Mock yourself, not your tests

Published on , under Programming, tagged with testing, python, mocks and rants.

tl;dr: While sometimes mocks are needed, they should not be the first tool you use to write tests. It is a pity to be mocking your code when you could be writing meaningful tests at almost the same cost.

stower-titanic

In this post I try to discourage the use of mocks when writing tests. I'm not completely against them (I see their value) but it's that sometimes I feel like we abuse of them, just to make tests pass, feel comfortable of seeing another green dot in our test suite and to release ourselves from the burden of having to test our code.

Why do we use mocks anyway?

Well, I'll name a few reasons that seem legit to me.

One reason to use mocks is to force a desired state for your test and easily trigger side effects. Mocks facilitate a lot the testing of corner cases. Another reason is to gain speed by staying away from slow code, like system calls, db, network calls, costly calculations, etc. Also it could be a short path to increase code coverage. But probably the primary reason for using mocks is to make a unit test more specific. Just testing exactly one piece of code, and thus, avoiding having to test things that (hopefully) are already tested.

Testing with mocks

Let's see some example code:

class Payment():
    def __init__(self, invoice_id, credit_card):
        # more code here

    def process(self):
        amount = self.calculate_amount()
        if self.credit_card.has_credit():
            self.credit_card.withdraw(amount)
            self.status = 'processed'

As we can see, the process() method uses other objects (credit_card), called collaborators. If we were to write a unit test for this method, we would mock all its collaborators, so that we test the codepaths involved, and only caring that the function calls the collaborators, nothing more. We do this, because we are assuming that all the collaborators work and have their own unit tests.

from mymodule import Payment
from mock import Mock
import unittest


class PaymentTestCase(unittest.TestCase):

    @mock.patch.object(Payment, 'calculate_amount')
    def test_process_cc_with_credit(self, calculate_amount_mock):
        cc = Mock()
        calculate_amount_mock.return_value = 100
        cc.has_credit.return_value = True
        payment = Payment(1, cc)
        payment.process()
        cc.withdraw.assert_called_with(100)
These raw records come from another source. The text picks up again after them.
-- ==== Sys2Proof/Safety.lean ====
section
/-! DEFINITION. The vocabulary of the statements: when a command acts, what a next state looks like, and the invariants of
the part. -/

namespace Sys2Proof.Machine

/-! ### When a command acts -/

/-- The part takes a command: RESET is not asserted (R185), and no own notice waits for own delivery, as between any two
steps (log 4). -/
abbrev Ready (s : State) : Prop := s.pins.reset = false ∧ s.deliveries = []

/-- The part is RUNNING on the link, and its transmit queue has room for `n` more notices (R7). -/
abbrev Sending (n : Nat) (s : State) : Prop :=
  Ready s ∧ s.clc.link = .running ∧ s.clc.queue.length + n ≤ txCapacity

/-- The output queue has room for `n` more records (R171). -/
abbrev ShelfRoom (n : Nat) (s : State) : Prop := s.spu.output.length + n ≤ outputCapacity

/-- A peer that has been heard: its entry is PRESENT, so hearing it again raises nothing (R19). -/
abbrev Known (p : Cabinet) (s : State) : Prop := p ≠ own s ∧ (peerOf s p).state = .present

/-! ### Parts of a next state -/

/-- Notices join the end of the transmit queue. -/
def withQueued (ns : List Notice) (s : State) : State :=
  { s with clc := { s.clc with queue := s.clc.queue ++ ns.map (newEntry (own s)) } }

/-- A notice is queued at a full transmit queue (R8): of it and the queued notices that are not in an attempt, the one with the highest
arbitration field leaves, among equal fields the last to join; a STATUS or PROBE is discarded, any other waits for own delivery. -/
def QueuedWhenFull (n : Notice) (s t : State) : Prop :=
  s.clc.queue.length = 24 ∧ ∃ before x after, s.clc.queue ++ [newEntry (own s) n] = before ++ x :: after ∧ x.inAttempt = false
    ∧ (∀ y ∈ before, y.inAttempt = true ∨ y.field ≤ x.field) ∧ (∀ y ∈ after, y.inAttempt = true ∨ y.field < x.field)
    ∧ t = { s with
        clc := { s.clc with queue := before ++ after }
        deliveries := s.deliveries ++ if isHousekeeping x.notice then [] else [x.notice] }

/-- Notices of a block go out: they join the transmit queue, or, where the part is cut off from the link, wait for own delivery (R7,
R10). -/
def noticed (ns : List Notice) (s : State) : State :=
  if cutOff s then { s with deliveries := s.deliveries ++ ns } else withQueued ns s

/-- `n` more notices can go out without loss: there is room in the transmit queue (R7), or the part is cut off and queues none. -/
abbrev Room (n : Nat) (s : State) : Prop :=
  cutOff s = true ∨ (s.clc.link = .running ∧ s.clc.queue.length + n ≤ txCapacity)

/-- The notices that a request picks leave the transmit queue, or wait for the end of their attempt (R9). -/
def withWithdrawn (p : Notice → Bool) (s : State) : State :=
  { s with clc := { s.clc with queue := withdrawFrom p s.clc.queue } }

/-- Records join the end of the output queue. -/
def withSent (rs : List OutRecord) (s : State) : State :=
  { s with spu := { s.spu with output := s.spu.output ++ rs } }

/-- A line has a record. -/
def withLine (l : Line) (r : LineRec) (s : State) : State := { s with lu := s.lu.set l r }

/-- A zone has a record. -/
def withZone (z : LocalZone) (r : ZoneRec) (s : State) : State :=
  { s with zc := { s.zc with zones := s.zc.zones.set z r } }

/-- A zone has a level state. -/
def withLevel (z : LocalZone) (v : Level) (s : State) : State := { s with lvu := s.lvu.set z v }

/-- A zone has a sequencer. -/
def withSequencer (z : LocalZone) (q : Sequencer) (s : State) : State :=
  { s with ts := { s.ts with seqs := s.ts.seqs.set z q } }

/-- The offer table holds these records. -/
def withOffers (l : List Offer) (s : State) : State := { s with ofm := { s.ofm with offers := l } }

/-- The page table holds these records. -/
def withPages (l : List PageRec) (s : State) : State := { s with pgo := { s.pgo with pages := l } }

/-- These orders went out. -/
def withOutputs (os : List Output) (s : State) : State := { s with outputs := os }

/-- A peer has an entry. -/
def withPeer (p : Cabinet) (e : Peer) (s : State) : State :=
  { s with clc := { s.clc with peers := s.clc.peers.set p e } }

/-- What hearing a frame from a known peer leaves in the peer table: age 0 (R19). -/
def heardFrom (p : Cabinet) (s : State) : State := withPeer p { peerOf s p with age := 0 } s

/-- The AVAILABLE for the groups that are new to a line's available set; none where no group is new (R36). -/
def newGroups (added : GroupSet) : List Notice := if added = 0 then [] else [.available added]

/-- A line's record with its available set recomputed (R36). -/
def refreshed (r : LineRec) : LineRec := { r with available := availableSet r }

/-- The AVAILABLE that a line's new record brings, against the record before it (R36). -/
def newlyAvailable (before after : LineRec) : List Notice := newGroups (availableSet after &&& ~~~ before.available)

/-- A line's record when it becomes IDLE (R24). -/
def idleRecord (r : LineRec) : LineRec :=
  { r with state := .idle, call := none, verdict := none, cadenceAt := none, noAnswer := none, ring := false,
           tone := .none }

/-- No line rings, awaits a verdict or holds a reservation. -/
abbrev LinesQuiet (s : State) : Prop :=
  ∀ l, (lineOf s l).state ≠ .ringing ∧ (lineOf s l).verdict = none ∧ (lineOf s l).reserved = none

/-- No zone's places hold a page that `p` picks. -/
abbrev NoPlacedPage (p : PageEntry → Bool) (s : State) : Prop :=
  ∀ z, pickActive p (zoneOf s z) = none ∧ pickHeld p (zoneOf s z) = none ∧ (zoneOf s z).pending.all (fun e => !p e) = true

/-! ### Where a thing stands -/

/-- An entry is the attempt of a queue, and the only one. -/
abbrev OnlyAttempt (e : TxEntry) (before after : List TxEntry) : Prop :=
  e.inAttempt = true ∧ ∀ x ∈ before ++ after, x.inAttempt = false

/-- A record stands in the offer table, and no other record has its sequence value. -/
abbrev OfferAt (o : Offer) (before after : List Offer) (s : State) : Prop :=
  s.ofm.offers = before ++ o :: after ∧ ∀ x ∈ before ++ after, x.seq ≠ o.seq

/-- A record leaves the table with its queue standing, and its OFFER and RING-ASSIGN are withdrawn (R47). -/
def callFreed (o : Offer) (before after : List Offer) (s : State) : State :=
  withWithdrawn (isOfferOf ⟨own s, o.seq⟩) (withOffers (before ++ after)
    { s with he := { s.he with queue := s.he.queue.filter fun x => !decide (x.call = o.seq) } })

/-- A record whose assigned member is lost, with the member counted as tried (R80). -/
def withoutAssigned (i : Option OrderIndex) (o : Offer) : Offer :=
  { o with assigned := none, assignTimer := false, tried := addTried i o.ringing o.tried }

/-- A record re-offered (R76). -/
def reoffered (o : Offer) : Offer := { o with state := .offering, window := none, attempts := min 255 (o.attempts + 1) }

/-- A record's queue standing is gone (R83). -/
def withoutStanding (q : Seq) (s : State) : State :=
  { s with he := { s.he with queue := s.he.queue.filter fun x => !decide (x.call = q) } }

/-- An entry at the end of the ring view (R90). -/
def withRinging (e : ViewEntry) (s : State) : State := { s with ppu := { s.ppu with view := s.ppu.view ++ [e] } }

/-- A record stands in the page table, and no other record has its sequence value. -/
abbrev PageAt (r : PageRec) (before after : List PageRec) (s : State) : Prop :=
  s.pgo.pages = before ++ r :: after ∧ ∀ x ∈ before ++ after, x.seq ≠ r.seq

/-- The bid entry of a call ends, and its BID is withdrawn (R73). -/
def withoutBid (c : CallId) (s : State) : State :=
  withWithdrawn (isBidFor c) { s with he := { s.he with bids := s.he.bids.filter fun b => !decide (b.call = c) } }

/-- Only line `l` of the part awaits or rings for a call, and no line holds a reservation for it. -/
abbrev OnlyParty (l : Line) (c : CallId) (s : State) : Prop :=
  ∀ m, (m ≠ l → awaits (lineOf s m) (.call c) = false ∧ ringsFor (lineOf s m) c = false)
    ∧ (match (lineOf s m).reserved with
        | some v => v.call ≠ c
        | none => True)

/-- The entry of a peer one second older: an ABSENT entry keeps its age, the count saturates at 255 (R20). -/
def secondOlder (e : Peer) : Peer := if e.state = .absent then e else { e with age := min 255 (e.age + 1) }

/-! ### What single commands leave, and what their statements presume -/

/-- The commands that a part held in RESET still takes: the two resets, the release, and the levels at its fault inputs. -/
def takenInReset : Instr → Bool
  | .powerOn | .resetAssert | .resetRelease | .ampFaultActive _ | .ampFaultInactive _ => true
  | _ => false

/-- What R185 lists for the reset. -/
def AllAtReset (t : State) : Prop :=
  t.phase = .loading ∧ t.clc.link = .loading ∧ t.clc.queue = [] ∧ t.clc.driving = [] ∧ t.clc.dropRun = 0
  ∧ (∀ p, (peerOf t p).state = .absent) ∧ t.spu.output = [] ∧ t.spu.incoming = [] ∧ (∀ c, (conditionEntry t c).pending = false)
  ∧ attention t = false ∧ t.ofm.offers = [] ∧ t.he.bids = [] ∧ t.he.queue = [] ∧ t.he.heard = [] ∧ t.ppu.view = []
  ∧ (∀ i, slotOf t i = none) ∧ t.pgo.pages = [] ∧ (∀ c, t.pgo.view.get c = none)
  ∧ (∀ z, (zoneOf t z).active = none ∧ (zoneOf t z).held = none ∧ (zoneOf t z).pending = [] ∧ (zoneOf t z).evac = [])
  ∧ (∀ l, (lineOf t l).reserved = none ∧ (lineOf t l).verdict = none ∧ (lineOf t l).digitTimer = none
      ∧ (lineOf t l).noAnswer = none ∧ (lineOf t l).wrapUp = none)
  ∧ t.ofm.counter = 0 ∧ t.ofm.wrapped = false ∧ t.pgo.counter = 0 ∧ (∀ g, t.he.rotation.get g = 31)
  ∧ (∀ l, (lineOf t l).ring = false ∧ (lineOf t l).tone = .none)
  ∧ (∀ z, amplifierOrder (zoneOf t z).state = false ∧ sourceOrder (zoneOf t z) = .none ∧ (seqOf t z).sound = none
      ∧ (seqOf t z).run = none ∧ (levelOf t z).current = 127)
  ∧ t.pgo.alarmActive = false ∧ t.pgo.evacActive = false

/-- What a bad load with an argument makes of a state: HALTED, CONFIG-FAULT raised and alone enabled. -/
def afterBadLoad (argument : Nat) (s : State) : State :=
  let raised := s.spu.conditions.set 0 (raiseEntry argument .cfg (conditionEntry s .configFault))
  withOutputs []
    { s with phase := .halted, clc := { s.clc with link := .halted }, spu := { s.spu with mask := 1, conditions := raised } }

/-- The state with another transmit queue, and the bus left. -/
def withQueue (q : List TxEntry) (s : State) : State := { s with clc := { s.clc with queue := q, driving := [] } }

/-- The state after an attempt: its queue, the bus left, and the drop run. -/
def afterAttempt (q : List TxEntry) (drops : Nat) (s : State) : State :=
  { s with clc := { s.clc with queue := q, driving := [], dropRun := drops } }

/-- The four kinds that are handed over outside RUNNING (R12). -/
def handedEverywhere : Instr → Bool
  | .status .. | .pageStart .. | .pageEnd .. | .allStop .. => true
  | _ => false

/-- The peer table's entries at the second in which `p` falls silent. -/
def silencedPeer (p : Cabinet) (s : State) (q : Cabinet) : Peer :=
  if q = own s then peerOf s q
  else if q = p then { secondOlder (peerOf s q) with state := .silent, channels := Table.fill 4 none }
  else secondOlder (peerOf s q)

/-- A line that has just gone off-hook to dial. -/
def dialling (r : LineRec) : LineRec :=
  { r with state := .dialing, collecting := true, buffer := [], digitTimer := some .first, wrapUp := none,
           reserved := none, tone := .dial, available := 0 }

/-- A ringing line that has gone off-hook: its call field kept, the verdict pending. -/
def answering (c : LineCall) (r : LineRec) : LineRec :=
  { r with state := .answerPending, cadenceAt := none, noAnswer := none, call := some { c with cadence := none },
           verdict := some ⟨.call c.call, .answer⟩, ring := false, tone := .none }

/-- A line whose code has been refused (R28). -/
def refusedLine (r : LineRec) : LineRec :=
  { r with buffer := [], digitTimer := none, armed := false, collecting := false, tone := .refuse }

/-- The line with a digit at the end of its buffer; a `#` in first position arms the override (R25, R31). -/
def withDigit (d : Digit) (r : LineRec) : LineRec :=
  { r with digitTimer := none, tone := .none, armed := r.armed || decide (r.buffer = [] ∧ d = .hash),
           buffer := r.buffer ++ [d] }

/-- The target that a CALL-ARRIVAL names, where check 3 of R48 passes it. -/
abbrev KnownTarget (s : State) (targetType : Byte) (value : Word16) : CallTarget → Prop
  | .hunt g => targetType = 1 ∧ value.toNat = g.val ∧ (s.he.groups.get g).isSome = true
  | .direct cab line => targetType = 2 ∧ value.toNat = 100 + 16 * cab.val + line.val

/-- The claimed mark on every view entry of a call (R92). -/
def withMark (c : CallId) (s : State) : State :=
  { s with ppu := { s.ppu with view := s.ppu.view.map fun e => if e.call = c then { e with marked := true } else e } }

/-- The state after a call's OFFER is forgotten and its view entries are gone. -/
def callForgotten (c : CallId) (s : State) : State :=
  { s with he := { s.he with heard := s.he.heard.filter fun e => !decide (e.call = c) }
           ppu := { s.ppu with view := s.ppu.view.filter fun e => !decide (e.call = c) } }

/-- A line with a membership for a group, untried and available for it, has a bid of a key and an order index. -/
abbrev Candidacy (s : State) (g : HuntGroup) (tried : IndexSet) (l : Line) (i : OrderIndex) : Prop :=
  indexIn (lineOf s l).memberships g = some i ∧ hasIndex tried i = false ∧ isAvailable (lineOf s l) g = true

/-- The key of R69 by the part's own discipline for the group. -/
abbrev KeyOf (s : State) (g : HuntGroup) (l : Line) (i : OrderIndex) (k : BidKey) : Prop :=
  (disciplineOf s g = .linear → k.val = i.val)
  ∧ (disciplineOf s g = .circular → k.val = (i.val + 32 - (s.he.rotation.get g).val - 1) % 32)
  ∧ (disciplineOf s g = .longestIdle → k.val = 1023 - min (lineOf s l).idleSecs 1023)

/-- A candidate comes before another: lower key, then lower order index, then lower line number. -/
abbrev Before (k₁ : BidKey) (i₁ : OrderIndex) (l₁ : Line) (k₂ : BidKey) (i₂ : OrderIndex) (l₂ : Line) : Prop :=
  k₁ < k₂ ∨ (k₁ = k₂ ∧ (i₁ < i₂ ∨ (i₁ = i₂ ∧ l₁ < l₂)))

/-- An OFFER has entered the heard-offer list. -/
def withHeard (c : CallId) (g : HuntGroup) (s : State) : State :=
  { s with he := { s.he with heard := s.he.heard ++ [⟨c, g⟩] } }

/-- A line that a ring request has made RINGING (R37, R38). -/
def ringingRecord (s : State) (c : CallId) (cad : Cadence) (g : Option HuntGroup) (r : LineRec) : LineRec :=
  { r with state := .ringing, call := some ⟨c, some cad, g, g.bind (indexIn r.memberships)⟩, cadenceAt := some 0,
           noAnswer := some (noAnswerTime s g), reserved := none, ring := true, available := 0 }

/-- A line's reservation for a call ends: the line is announced for the groups it is available for again. -/
def released (l : Line) (c : CallId) (s : State) : State :=
  noticed (newlyAvailable (lineOf s l) { lineOf s l with reserved := none })
    (withoutBid c (withLine l (refreshed { lineOf s l with reserved := none }) s))

/-- A park orbit slot holds this. -/
def withSlot (i : OrbitSlot) (x : Option Orbit) (s : State) : State :=
  { s with ppu := { s.ppu with orbits := s.ppu.orbits.set i x } }

/-- A page record has been written: at the end of the table, with the counter past its sequence value (R107). -/
def withNewPage (r : PageRec) (s : State) : State :=
  { s with pgo := { s.pgo with pages := s.pgo.pages ++ [r], counter := nextSeq r.seq } }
    @mock.patch.object(Payment, 'calculate_amount')
    def test_process_cc_without_credit(self, calculate_amount_mock):
        cc = Mock()
        cc.has_credit.return_value = False
        payment = Payment(1, cc)
        payment.process()
        self.assertFalse(cc.withdraw.called)

Now let's think for a moment if these tests we just wrote tell us, with a good level of confidence, whether process() works or not. Or are we just asserting that some methods are called in a specific order with specific parameters. This feels almost like testing that the compiler/interpreter works!

"We've fallen into a trap of testing that the code does what the code says it does, rather than testing functional behaviour we care about."

Every mock.patch() is a little smell. Daniel Pope.

This kind of unit testing makes too many assumptions on how process() is implemented. Tightly coupling your tests with mocks, causes refactors to be painfull. As soon as you change a detail of the implementation your tests will break (which is not the same as to fail), with helpless tracebacks about functions that were not called, or mocks that fail to be applied because some method doesn't exist anymore, like:

Traceback (most recent call last):
  File "test.py", line 9, in <module>
    m.process_with_currency()
  File "/usr/local/lib/python2.7/site-packages/mock.py", line 65, in __getattr__
    raise AttributeError("Mock object has no attribute %r" % name)
AttributeError: Mock object has no attribute 'some_old_method'

Another drawback I wanted to point out is that mocks tend to be too permissive, in the sense that they swallow errors that should occur because of a change in the API of the mocked object.

class CreditCard():
    # ...

    # the old signature was: withdraw(self, amount)
    def withdraw(self, amount, currency):
        # ...

If suddendly I decided to change the signature of the withdraw() method, to charge the credit card with a specific currency, the mocked tests above would still pass successfully. They will not tell you anymore whether you have introduced a regression bug or not!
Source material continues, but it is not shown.